3. As a test, instead of building an array, I just spewed the IPs to a file. That also hung the machine.

If I run top while it's running, it does consume 99% of a processor (We have a dual PII-500 with 256MB) but only a tiny amount of memory. That leaves another processor able to handle everything else. These processors have a pretty easy life--This machine is used mostly as a mail server so, apart from a little bit of memory for the outgoing mail queue, the machine isn't taxed too hard, except for this script which should run at 11:55 every night.

It's slackware 9.1 with gawk 3.1.3. The latest according to gnu.org.

What's odd is it worked fine this winter. I'm almost wondering if it's a heat problem. I live in central Canada so it's either -40F or 104F outside. (-40C or 40C) Inside, we keep it a balmy 68F during the winter but it can get up to 80+F in the summer. It's possible it's a heat problem. If they processors don't usually have much to do, they won't overheat, but perhaps when this script runs, they push the processors a little hard and they melt.
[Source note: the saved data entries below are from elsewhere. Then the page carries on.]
/-! ## The match post ring (R341, R342) -/

/-- An entry whose context is ready leaves the ring and is resolved. -/
theorem takeEntry_ready {n mop i : Nat} {c : MCtx} {e : List Byte} {d : Dev} (h : EntryReady n mop i c e d) (hmop : mop < 3) :
    takeEntry n e d = decideEntry (quadOf n (fieldLe e 4 4)) i n c e (popPost n d) := by
  obtain ⟨_, rfl, hfind, hctx, hsound, hkey, hwait, hread⟩ := h
  unfold takeEntry
  simp only [hfind, Option.bind_some, hctx, Option.map_some, hsound, hwait, hread]
  have hlkey : ¬ (fieldLe e 0 1 = 0 ∧ (!lkeyOk n (fieldLe e 12 4) (fieldLe e 32 8) (fieldLe e 40 4) true d) = true) := by
    rintro ⟨h0, hbad⟩
    rw [hkey h0] at hbad
    cases hbad
  rw [if_neg (by omega), if_neg Bool.false_ne_true, if_neg hlkey, if_neg (by simp)]

section
variable {n i : Nat} {c : MCtx} {e : List Byte} {s : State}

theorem execMatchPost_ready (h : EntryReady n 0 i c e s.dev) : execMatchPost n s =
    .next { s with dev := engSettled (decidePost (quadOf n (fieldLe e 4 4)) i n c e (popPost n s.dev)) } := by
  have htake := takeEntry_ready h (by decide)
  obtain ⟨hnext, hmop, _⟩ := h
  refine onEng_eq ?_
  simp only [hnext, hmop]
  refine (onlyIf_true ..).trans ?_
  rw [htake]
  unfold decideEntry
  rw [hmop]
  rfl

theorem execMatchProbe_ready (h : EntryReady n 1 i c e s.dev) : execMatchProbe n s =
    .next { s with dev := engSettled (decideProbe (quadOf n (fieldLe e 4 4)) i e (popPost n s.dev)) } := by
  have htake := takeEntry_ready h (by decide)
  obtain ⟨hnext, hmop, _⟩ := h
  refine onEng_eq ?_
  simp only [hnext, hmop]
  refine (onlyIf_true ..).trans ?_
  rw [htake]
  unfold decideEntry
  rw [hmop]
  rfl

theorem execMatchCancel_ready (h : EntryReady n 2 i c e s.dev) : execMatchCancel n s =
    .next { s with dev := engSettled (decideCancel (quadOf n (fieldLe e 4 4)) i e (popPost n s.dev)) } := by
  have htake := takeEntry_ready h (by decide)
  obtain ⟨hnext, hmop, _⟩ := h
  refine onEng_eq ?_
  simp only [hnext, hmop]
  refine (onlyIf_true ..).trans ?_
  rw [htake]
  unfold decideEntry
  rw [hmop]
  rfl

end

/-- The fetch that a context's oldest waiting entry asked for resolves that entry and those behind it (R348). -/
theorem execOverflowFetchDone_post {k i n : Nat} {c : MCtx} {e : List Byte} {s : State}
    (hwait : ((quad k s.dev).waits.take 32).find? (fun w => w.context == i) = some (.post i n e))
    (hctx : ctxOf k i (memDone (1, k, i) s.dev) = some c) :
    execOverflowFetchDone k i s = .next { s with dev := engSettled (moreWaits k i
      ((quad k (decideEntry k i n c e (popWait k (.post i n e) (memDone (1, k, i) s.dev)))).waits.length)
      (decideEntry k i n c e (popWait k (.post i n e) (memDone (1, k, i) s.dev)))) } := by
  have hresolve : resolveWait k i (.post i n e) (memDone (1, k, i) s.dev) =
      decideEntry k i n c e (popWait k (.post i n e) (memDone (1, k, i) s.dev)) := by
    unfold resolveWait
    simp only [hctx]
  refine onEng_eq ?_
  simp only [hwait, hresolve]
I'm hoping someone has a better idea. Any suggestions?

#!/bin/bash

/usr/bin/nice -n 5 /usr/bin/awk '

BEGIN {
FS=" "
system("echo \"Starting awk script...\" > logrotate.log") }


/.*smtpd.*from / {
if ( $11 in entry )
entry[$11] += 1
else
entry[$11] = 1
}

END {
system("echo \"Done filling array...\" >> logrotate.log")
printf("# This file is automatically generated from /root/rootscripts/logrotate.\n\n127.:allow,RELAYCLIENT=\"\"\n192.168.:allow,RELAYCLIENT=\"\"\n\n")

for ( ent in entry )
if ( entry[ent] > 100 && ent != "66.246.137.251" )
printf("%s:deny\n# Hits for %s: %s\n\n", ent,ent,entry[ent])
printf(":allow\n")
system("echo \"Script finished\" >> logrotate.log")
}' /var/log/messages.07162004 > /var/log/tcp.smtp.autogen
 
Old 07-18-2004, 12:46 PM   #2
peter_robb
Senior Member
 
Registered: Feb 2002
Location: Szczecin, Poland
Distribution: Gentoo, Debian
Posts: 2,458

Rep: Reputation: 48
Most of that script file is awk command, obviously apart from the nice reference..
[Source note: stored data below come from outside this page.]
-- ==== Sys2Proof/Machine/Operands.lean ====
section
/-! DEFINITION. Every operand form: the ring addresses of the decoder and of the encoder (spec/20_memory.md R61, R62),
the tree indices of positions and roots (R36, R68), and key bytes (spec/42_match_tree.md R180). -/

namespace Sys2Proof.Machine

/-- The source position of byte k of a match: (pos + k) & 0xFFF (R61, R104). -/
def matchSource (pos : Pos) (k : Nat) : Pos := pos + BitVec.ofNat 12 k

/-- RING at a window position (R61): the address is 0..4095. -/
def State.windowByte (st : State) (p : Pos) : Byte := st.ringRead p.toNat

/-- Byte i of key(p): RING[p + i], not masked; p + i <= 4112 for i <= 17 (R62, R180). -/
def State.keyByte (st : State) (p : Pos) (i : Nat) : Byte := st.ringRead (p.toNat + i)

/-- The tree index of a window position (R36). -/
def nodeIdx (p : Pos) : TreeIdx := ⟨p.toNat, by have := p.isLt; omega⟩

/-- ROOT(c) = 4097 + c (R5, R36). -/
def rootIdx (c : Byte) : TreeIdx := ⟨4097 + c.toNat, by have := c.isLt; omega⟩

/-- The window position of a tree index, if it is a node's (R36, R68). -/
def nodeOf? (t : TreeIdx) : Option Pos :=
  if t.val < 4096 then some (BitVec.ofNat 12 t.val) else none

/-- RING after the slide's write: RING[S] <- c, and when S < 17 the mirror cell RING[S + 4096] <- c (R62, R150). -/
def mirroredRing (st : State) (c : Byte) : Memory :=
  if st.s.toNat < Config.mirrorCells then
    Memory.write st.params.unprimedFill (Memory.write st.params.unprimedFill st.ring st.s.toNat c)
      (st.s.toNat + Config.windowSize) c
  else Memory.write st.params.unprimedFill st.ring st.s.toNat c

/-- The window write of the slide, both cells in the same step (R150, R406). -/
def State.mirrorWrite (st : State) (c : Byte) : State := { st with ring := mirroredRing st c }

/-- CODE_BUF[CODE_PTR] <- v; CODE_PTR <- CODE_PTR + 1 (R147, R148).  CODE_BUF has cells 0..16 (R34). -/
def State.pushCode (st : State) (v : Byte) : Except Fault State :=
  if h : st.codePtr.toNat < 17 then
    .ok { st with codeBuf := st.codeBuf.set st.codePtr.toNat v h, codePtr := st.codePtr + 1#5 }
  else .error .codeBufFull

/-- CODE_BUF[0..CODE_PTR-1], the bytes a flush emits (R149, R153). -/
def State.pendingCode (st : State) : List Byte := st.codeBuf.toList.take st.codePtr.toNat

end Sys2Proof.Machine
end

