-- ==== Sys2Proof/Machine/Client.lean ====
section
/-! DEFINITION. How the container codec, the block's host, uses the block's results (spec/43_host_interface.md R226 to
R230, spec/60_exceptions.md R306).  These functions work on byte strings only and add nothing to the block: the rest of
the container is out of scope (spec/00_scope.md R7). -/

namespace Sys2Proof.Machine

/-- The host's errors, none raised by the block (R306). -/
inductive ClientError where
  /-- "bad filename pattern, empty file list" -/
  | invalidInput
  /-- "bad slot count, out-of-range offsets, insufficient trailing slack" -/
  | invalidFormat
  /-- "decompressed length mismatch": the only one that depends on the block's output (R228) -/
  | dataCorruption
  /-- an I/O failure -/
  | ioFailure
deriving DecidableEq, Repr

/-- What the host reads from the front of a stored entry (R230). -/
inductive EntryKind where
  /-- a compressed entry, with its original (unpacked) length -/
  | compressed (unpackedLen : Nat)
  /-- an uncompressed entry -/
  | uncompressed
deriving DecidableEq, Repr

/-- A 32-bit little-endian field: u0 is the least significant byte (R230).  Of a longer number, its low 32 bits
(notes/assumptions/20.md). -/
def le32 (n : Nat) : List Byte :=
  [BitVec.ofNat 8 n, BitVec.ofNat 8 (n / 256), BitVec.ofNat 8 (n / 65536), BitVec.ofNat 8 (n / 16777216)]

/-- The number a 32-bit little-endian field holds (R230). -/
def ofLe32 (b0 b1 b2 b3 : Byte) : Nat :=
  b0.toNat + 256 * b1.toNat + 65536 * b2.toNat + 16777216 * b3.toNat

/-- The 4-byte uncompressed micro-header 00 00 00 00 (R230). -/
def rawHeader : List Byte := [0x00#8, 0x00#8, 0x00#8, 0x00#8]

/-- The 6-byte compressed micro-header 01 00 u0 u1 u2 u3 (R230).  DESIGN CHOICE: the header of a file longer than
2^32 - 1 bytes, for which the spec gives no treatment, holds the length modulo 2^32 (notes/assumptions/20.md). -/
def compressedHeader (unpackedLen : Nat) : List Byte := [0x01#8, 0x00#8] ++ le32 unpackedLen

/-- COMPRESS is run only "if compression is requested and the file is larger than 8 bytes" (R226). -/
def runsCompress (requested : Bool) (raw : List Byte) : Bool := requested && decide (8 < raw.length)

/-- The stored entry: the compressed form when COMPRESS was run and it is strictly smaller than the raw data, else the
raw data (R226); `compressed` is the block's OUT for `raw`. -/
def storedEntry (requested : Bool) (raw compressed : List Byte) : List Byte :=
  if runsCompress requested raw && decide (compressed.length < raw.length) then
    compressedHeader raw.length ++ compressed
  else rawHeader ++ raw

/-- The kind of a stored entry: low 16 bits equal to 1 is compressed, four zero bytes or "OggS" at offset 4 is
uncompressed; the spec leaves every other header unclassified (R230, spec/93_implementation_defined.md U13). -/
def classifyEntry (bytes : List Byte) : Option EntryKind :=
  match bytes with
  | 0x01#8 :: 0x00#8 :: b0 :: b1 :: b2 :: b3 :: _ => some (.compressed (ofLe32 b0 b1 b2 b3))
  | _ =>
    if bytes.take 4 = rawHeader then some .uncompressed
    else if (bytes.drop 4).take 4 = [0x4F#8, 0x67#8, 0x67#8, 0x53#8] then some .uncompressed
    else none

/-- What the host passes to DECOMPRESS for the signature peek: the first 16 bytes of the payload (R227, D24). -/
def peekInput (payload : List Byte) : List Byte := payload.take 16

/-- The signature: the first 4 decompressed bytes, none when fewer were decoded (R227, D24). -/
def peekSignature (out : List Byte) : Option (List Byte) :=
  if 4 ≤ out.length then some (out.take 4) else none

/-- The host's length check of a compressed entry (R228); `out` is the block's OUT for the payload. -/
def checkLength (unpackedLen : Nat) (out : List Byte) : Except ClientError (List Byte) :=
  if out.length = unpackedLen then .ok out else .error .dataCorruption

/-- Whether a DataCorruption of one entry ends the whole unpack: "an implementation choice" (R228, D19), so an
argument. -/
def endsUnpack (scope : Config.CorruptionScope) : Bool :=
  match scope with
  | .entry => false
  | .unpack => true

end Sys2Proof.Machine
end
Try changing the #! script reference to #! /bin/awk
and use awk as the interpreter rather than calling it from bash.
 
Old 07-18-2004, 01:51 PM   #3
Hans Zarkoff
Member
 
Registered: Apr 2002
Location: Canada
Distribution: Slackware
Posts: 58

Original Poster
Rep: Reputation: 15
Buh... whu... How did you know how to do that? Let me be the first to bow before thee.......

Thank you, that seems to have fixed it. I'll post again if I hit a snag.
 
Old 07-18-2004, 04:54 PM   #4
peter_robb
Senior Member
 
Registered: Feb 2002
Location: Szczecin, Poland
Distribution: Gentoo, Debian
Posts: 2,458

Rep: Reputation: 48


I have been reading the O'Reilly book "Effective Awk Programming"..
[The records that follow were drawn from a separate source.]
/-- Seeding from empty trees never faults and leaves a search tree over the window (R144, R181). -/
theorem encoderSeed_searched {st : State} (hr : st.rson = []) (hd : st.dad = []) :
    ∃ t, st.encoderSeed = .ok t ∧ t.Searched := by
  obtain ⟨s, hs, htree, hold⟩ := insertAll_inserts (treeInv_of_empty hr hd) (nodup_seedPositions st.r)
    fun p _ => not_inTree_of_empty hd p
  obtain ⟨t, ht, hsearched⟩ := insertNode_searched htree fun q hq => by
    obtain ⟨j, h1, h18, rfl⟩ := mem_seedPositions.mp ((hold q hq).resolve_right (not_inTree_of_empty hd q))
    rw [insertAll_r hs, sub_sub_ofNat _ (by omega)]
    omega
  rw [insertAll_r hs] at ht
  refine ⟨{ t with seq := .eIter }, ?_, hsearched.tree.congr (fun _ => rfl) (fun _ => rfl) (fun _ _ _ _ => rfl),
    hsearched.nodes, hsearched.result⟩
  rw [encoderSeed_eq_insertAll, insertAll_append, hs]
  show (insertAll [st.r] s).map _ = _
  rw [insertAll_cons, ht]
  rfl

/-! ## A turn of the slide -/

/-- The nodes that the deletion of S leaves lie up to 4077 positions behind R (R192). -/
theorem behind_of_ne_s {r q : Pos} (hwindow : (r - q).toNat ≤ 4078) (hq : q ≠ r + BitVec.ofNat 12 18) :
    (r - q).toNat ≤ 4077 := by
  have hne : (r - q).toNat ≠ 4078 := fun heq => hq (by bv_omega)
  omega

theorem advanced_behind {r q : Pos} (h : (r - q).toNat ≤ 4077) :
    1 ≤ (r + 1#12 - q).toNat ∧ (r + 1#12 - q).toNat ≤ 4078 := by
  bv_omega

/-- The write at S touches no key byte of a node left in the tree (R150, R405). -/
theorem keyByte_ne_s {r q : Pos} {i : Nat} (h : (r - q).toNat ≤ 4077) (hi : i < 18) :
    q.toNat + i ≠ (r + BitVec.ofNat 12 18).toNat ∧ q.toNat + i ≠ (r + BitVec.ofNat 12 18).toNat + 4096 := by
  bv_omega

/-- A turn, once its deletion is done: the new cursor is inserted over the nodes that are left, whose keys the turn's
write has not changed (R150, R151, R405 to R407). -/
theorem insertNode_after_delete {s y : State} (htree : s.TreeInv) (hnodes : ∀ q, s.inTree q → (s.r - q).toNat ≤ 4077)
    (hchild : ∀ c, y.child c = s.child c) (hdad : ∀ j, y.dadAt j = s.dadAt j) (hr : y.r = s.r + 1#12)
    (hring : ∀ a, a ≠ (s.r + BitVec.ofNat 12 18).toNat → a ≠ (s.r + BitVec.ofNat 12 18).toNat + 4096 →
      y.ringRead a = s.ringRead a) : ∃ t, insertNode y.r y = .ok t ∧ t.Searched := by
  refine insertNode_searched (htree.congr hchild hdad fun q hq i hi => ?_) fun q hq => ?_
  · obtain ⟨hne, hmirror⟩ := keyByte_ne_s (hnodes q hq) hi
    exact hring _ hne hmirror
  · have hin : s.inTree q := by
      rw [State.inTree, ← hdad]
      exact hq
    rw [hr]
    exact advanced_behind (hnodes q hin)

/-- The deletion of a turn: S leaves, and what is left lies up to 4077 positions behind R. -/
theorem deleteNode_s {st : State} (hcursor : st.s = st.r + BitVec.ofNat 12 18) (htree : st.TreeInv)
    (hnodes : st.NodesInWindow) :
    ∃ s, deleteNode st.s st = .ok s ∧ withoutTree s = withoutTree st ∧ s.TreeInv ∧
      ∀ q, s.inTree q → (st.r - q).toNat ≤ 4077 := by
  obtain ⟨s, hs, hkeep, hmem⟩ := deleteNode_deleted st.s htree
  refine ⟨s, hs, (deleteNode_frame hs).1, hkeep, fun q hq => ?_⟩
  obtain ⟨hin, hne⟩ := (hmem q).mp hq
  exact behind_of_ne_s (hnodes q hin) (hcursor ▸ hne)

theorem slideByte_searched (c : Byte) {st : State} (hcursor : st.s = st.r + BitVec.ofNat 12 18) (htree : st.TreeInv)
    (hnodes : st.NodesInWindow) : ∃ t, slideByte c st = .ok t ∧ t.Searched := by
  obtain ⟨s, hs, hframe, hkeep, hbehind⟩ := deleteNode_s hcursor htree hnodes
  have e := eq_of_withoutTree hframe
  have hsr : s.r = st.r := by rw [e]
  have hss : s.s = st.s := by rw [e]
  obtain ⟨t, ht, hsearched⟩ := insertNode_after_delete (y := (s.mirrorWrite c).advanceWindow) hkeep
    (by rw [hsr]; exact hbehind) (fun _ => rfl) (fun _ => rfl) rfl fun a hne hmirror => by
      show (s.mirrorWrite c).ringRead a = s.ringRead a
      rw [State.ringRead_mirrorWrite, hss, hcursor, ← hsr, if_neg]
      rintro (heq | ⟨-, heq⟩)
      · exact hne heq
      · exact hmirror heq
  refine ⟨{ t with i := t.i + 1#5 }, ?_, hsearched.tree.congr (fun _ => rfl) (fun _ => rfl) (fun _ _ _ _ => rfl),
    hsearched.nodes, hsearched.result⟩
  simp only [slideByte, hs, ht]

theorem tailByte_searched {st : State} (hcursor : st.s = st.r + BitVec.ofNat 12 18) (htree : st.TreeInv)
    (hnodes : st.NodesInWindow) : ∃ t, tailByte st = .ok t ∧ (t.len ≠ 0#5 → t.Searched) := by
  have hcount : State.TreeInv { st with i := st.i + 1#5 } :=
    htree.congr (fun _ => rfl) (fun _ => rfl) fun _ _ _ _ => rfl
  obtain ⟨s, hs, hframe, hkeep, hbehind⟩ := deleteNode_s (st := { st with i := st.i + 1#5 }) hcursor hcount hnodes
  have e := eq_of_withoutTree hframe
  have hsr : s.r = st.r := by rw [e]
  by_cases h0 : s.len - 1#5 = 0#5
  · refine ⟨{ s.advanceWindow with len := s.len - 1#5 }, ?_, fun hne => absurd h0 hne⟩
    simp only [tailByte, hs]
    exact if_pos h0
  · obtain ⟨t, ht, hsearched⟩ := insertNode_after_delete (y := { s.advanceWindow with len := s.len - 1#5 }) hkeep
      (by rw [hsr]; exact hbehind) (fun _ => rfl) (fun _ => rfl) rfl fun _ _ _ => rfl
    refine ⟨t, ?_, fun _ => hsearched⟩
    simp only [tailByte, hs]
    exact (if_neg h0).trans ht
Nice book, lots to absorb.. highly recommended. It's online and in the gawk sources..

Regards,
Peter
 
Old 07-21-2004, 08:17 PM   #5
AnanthaP
Member
 
Registered: Jul 2004
Location: Chennai, India
Posts: 952

Rep: Reputation: 217Reputation: 217Reputation: 217
In addition, associative arrays dont need an "if" validation so you might use it as below

{entry[$11]++}

instead of:

if ( $11 in entry )
entry[$11] += 1
else
entry[$11] = 1

It might also speed it up.

End.
 
Old 07-22-2004, 06:02 PM   #6
Hans Zarkoff
Member
 
Registered: Apr 2002
Location: Canada
Distribution: Slackware
Posts: 58

Original Poster
Rep: Reputation: 15
Even if that does nothing, it's much more elegant! I will change it immediately.

One thing though. If the entry is not yet in the array, will its value initialize to 0? Does awk guarantee it initializes to 0? I don't come from an interpreter background so *assuming* such things makes me a little nervous...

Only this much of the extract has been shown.